SARS to implement stricter tax measures against platforms like Shein and Temu


By Staff Reporter

POLOKWANE-The South African apparel industry has expressed strong support for the government’s new regulations on de minimis rules, which are set to increase the cost for Chinese retailers like Temu and Shein to import goods into the country at lower prices.

The new regulations stipulate that parcels from Chinese retailers valued below R500 will be taxed at the same rate as those paid by local clothing retailers, which is 45% plus Value Added Tax (VAT).

For years, the SA apparel industry has accused these international retailers of exploiting de minimis rules by importing an exceptionally high number of small orders to minimize duties. These practices have posed significant challenges for local businesses trying to compete on a level playing field.

Michael Lawrence, executive director of the National Clothing Retail Federation (NCRF), welcomed the government’s decision, emphasizing its urgency and necessity. “We are pleased with this news. It is a move that was urgently needed to ensure fair competition and support our local industry,” Lawrence stated.

The NCRF represents major local retailers such as TFG, Truworths, Woolworths, Mr Price, and Cotton On. These companies, along with the Southern African Clothing and Textile Workers Union (Sactwu), have been actively lobbying for the South African Revenue Service (SARS) to implement stricter measures against platforms like Shein and Temu for the past two years.

The new regulations aim to curb the influx of low-cost imports that undermine local retailers and the broader apparel industry.
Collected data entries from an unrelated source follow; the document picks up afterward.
-- ==== Sys2Proof/Laws/Turns.lean ====
section
/-! SUPPORT. The turns once more, forward: what the step of each phase does when its condition holds; and runs along turns put end to end. -/

namespace Sys2Proof.Machine

/-! ### Turns, forward: what each phase does when its condition holds -/

theorem turn_taken {c : Nat} {s : State} {x : Context} {k : Command} {i : Instr} (hx : s.ctx? c = some x) (hq : x.seq = .idle)
    (hk : s.nextCommand c = some k) (hi : decode k = .ok i) (hok : ¬ BadRange s.aw s.mem i.addr i.len) :
    turn c s = .next ((s.dropCommand c).setCtx c (loadOf i x)) := by
  have hc : i.ctx = c := by rw [(decode_operands hi).1, (nextCommand_ctx hk).1]
  have h := accept_taken (load := loadOf i) hx hq hok
  simp [turn, hx, hq, acceptStep, hk, hi, exec_eq_accept, hc, h]

theorem turn_absorb {c : Nat} {s : State} {x : Context} {b : Byte} {p : Word} (hx : s.ctx? c = some x) (hq : x.seq = .bsRun)
    (hr : x.rem ≠ 0) (hb : s.mem.read? x.ptr = some b) (hp : poly? x.var = some p) :
    turn c s = .next (s.setCtx c { x with r := absorb x.r b p, ptr := advance s.aw x.ptr 1, rem := x.rem - 1 }) := by
  simp [turn, hx, hq, bitSerialStep, hr, absorbStep, hb, hp]

theorem turn_finishBitSerial {c : Nat} {s : State} {x : Context} (hx : s.ctx? c = some x) (hq : x.seq = .bsRun) (hr : x.rem = 0) :
    turn c s = .next (finishBitSerial c x s) := by
  simp [turn, hx, hq, bitSerialStep, hr]

theorem turn_guardWon {c : Nat} {s : State} {x : Context} (hx : s.ctx? c = some x) (hq : x.seq = .cGuard) (ht : s.tblState = .empty) :
    turn c s = .next ({ s with tblState := .building, tblIdx := 0#12 }.setCtx c { x with seq := .cBuild }) := by
  simp [turn, hx, hq, guardStep, ht]

theorem turn_guardPassed {c : Nat} {s : State} {x : Context} (hx : s.ctx? c = some x) (hq : x.seq = .cGuard) (ht : s.tblState = .ready) :
    turn c s = .next (s.setCtx c { x with seq := .cHead }) := by
  simp [turn, hx, hq, guardStep, ht]

theorem turn_held {c : Nat} {s : State} {x : Context} (hx : s.ctx? c = some x) (hq : x.seq = .cGuard) (ht : s.tblState = .building) :
    turn c s = .next s := by
  simp [turn, hx, hq, guardStep, ht]

theorem turn_entryWrite {c : Nat} {s : State} {x : Context} (hx : s.ctx? c = some x) (hq : x.seq = .cBuild) (hi : s.tblIdx.toNat < 2048) :
    turn c s = .next (entryWrite s) := by
  simp [turn, hx, hq, buildStep, hi]

theorem turn_publish {c : Nat} {s : State} {x : Context} (hx : s.ctx? c = some x) (hq : x.seq = .cBuild) (hi : s.tblIdx.toNat = 2048) :
    turn c s = .next (publishStep c x s) := by
  simp [turn, hx, hq, buildStep, hi]

theorem turn_headByte {c : Nat} {s : State} {x : Context} {b : Byte} (hx : s.ctx? c = some x) (hq : x.seq = .cHead)
    (ha : x.ptr % 8 ≠ 0) (hr : x.rem ≠ 0) (hb : s.mem.read? x.ptr = some b) :
    turn c s = .next (s.setCtx c { x with c := cbyte s.table.get x.c b, ptr := advance s.aw x.ptr 1, rem := x.rem - 1 }) := by
  simp [turn, hx, hq, headStep, ha, hr, byteStep, hb]

theorem turn_leaveHead {c : Nat} {s : State} {x : Context} (hx : s.ctx? c = some x) (hq : x.seq = .cHead)
    (hr : x.ptr % 8 = 0 ∨ x.rem = 0) : turn c s = .next (phaseChange c x .cFold s) := by
  have : ¬ (x.ptr % 8 ≠ 0 ∧ x.rem ≠ 0) := by tauto
  simp only [turn, hx, hq, headStep, if_neg this]

theorem turn_fold {c : Nat} {s : State} {x : Context} {w : DWord} (hx : s.ctx? c = some x) (hq : x.seq = .cFold)
    (hr : 8 ≤ x.rem) (ha : x.ptr % 8 = 0) (hw : s.mem.read8? x.ptr = some w) :
    turn c s = .next (s.setCtx c { x with c := cfold s.table.get x.c w, ptr := advance s.aw x.ptr 8, rem := x.rem - 8 }) := by
  simp [turn, hx, hq, foldPhaseStep, hr, foldStep, ha, hw]

theorem turn_leaveFold {c : Nat} {s : State} {x : Context} (hx : s.ctx? c = some x) (hq : x.seq = .cFold) (hr : x.rem < 8) :
    turn c s = .next (phaseChange c x .cTail s) := by
  have : ¬ 8 ≤ x.rem := by omega
  simp only [turn, hx, hq, foldPhaseStep, if_neg this]

theorem turn_tailByte {c : Nat} {s : State} {x : Context} {b : Byte} (hx : s.ctx? c = some x) (hq : x.seq = .cTail)
    (hr : x.rem ≠ 0) (hb : s.mem.read? x.ptr = some b) :
    turn c s = .next (s.setCtx c { x with c := cbyte s.table.get x.c b, ptr := advance s.aw x.ptr 1, rem := x.rem - 1 }) := by
  simp [turn, hx, hq, tailStep, hr, byteStep, hb]

theorem turn_finishCrc32c {c : Nat} {s : State} {x : Context} (hx : s.ctx? c = some x) (hq : x.seq = .cTail) (hr : x.rem = 0) :
    turn c s = .next (finishCrc32c c x s) := by
  simp [turn, hx, hq, tailStep, hr]

/-- Runs along turns compose. -/
theorem runTurns_append {s t : State} (cs ds : List Nat) (h : runTurns s cs = .next t) : runTurns s (cs ++ ds) = runTurns t ds := by
  induction cs generalizing s with
  | nil => rw [runTurns_nil] at h; cases h; rfl
  | cons c cs ih =>
    cases ht : turn c s with
    | next u =>
      rw [runTurns_cons cs ht] at h
      rw [List.cons_append, runTurns_cons (cs ++ ds) ht]
      exact ih h
    | fault r =>
      unfold runTurns at h
      rw [List.length_cons, runSteps, step_cons (e := .turn c) (es := cs.map Event.turn ++ s.events) rfl] at h
      simp only [happen] at h
      rw [turn_withEvents c s, ht] at h
      simp [mapNext] at h
    | refused r =>
      unfold runTurns at h
      rw [List.length_cons, runSteps, step_cons (e := .turn c) (es := cs.map Event.turn ++ s.events) rfl] at h
      simp only [happen] at h
      rw [turn_withEvents c s, ht] at h
      simp [mapNext] at h

end Sys2Proof.Machine
end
By imposing the same tax rates on smaller parcels, the government seeks to create a more equitable marketplace, fostering growth and sustainability for South African businesses.

Sactwu has also lauded the government’s action. The union has been vocal about the detrimental impact of these practices on local jobs and the economy. “This is a significant victory for our industry and our workers. It will help protect local jobs and ensure that our clothing and textile sector can thrive,” a Sactwu spokesperson commented.

As the regulations come into effect, the South African apparel industry is optimistic about the positive changes they will bring. The move is expected to discourage the flood of low-cost imports and boost the competitiveness of local retailers, ultimately benefiting the national economy and workforce.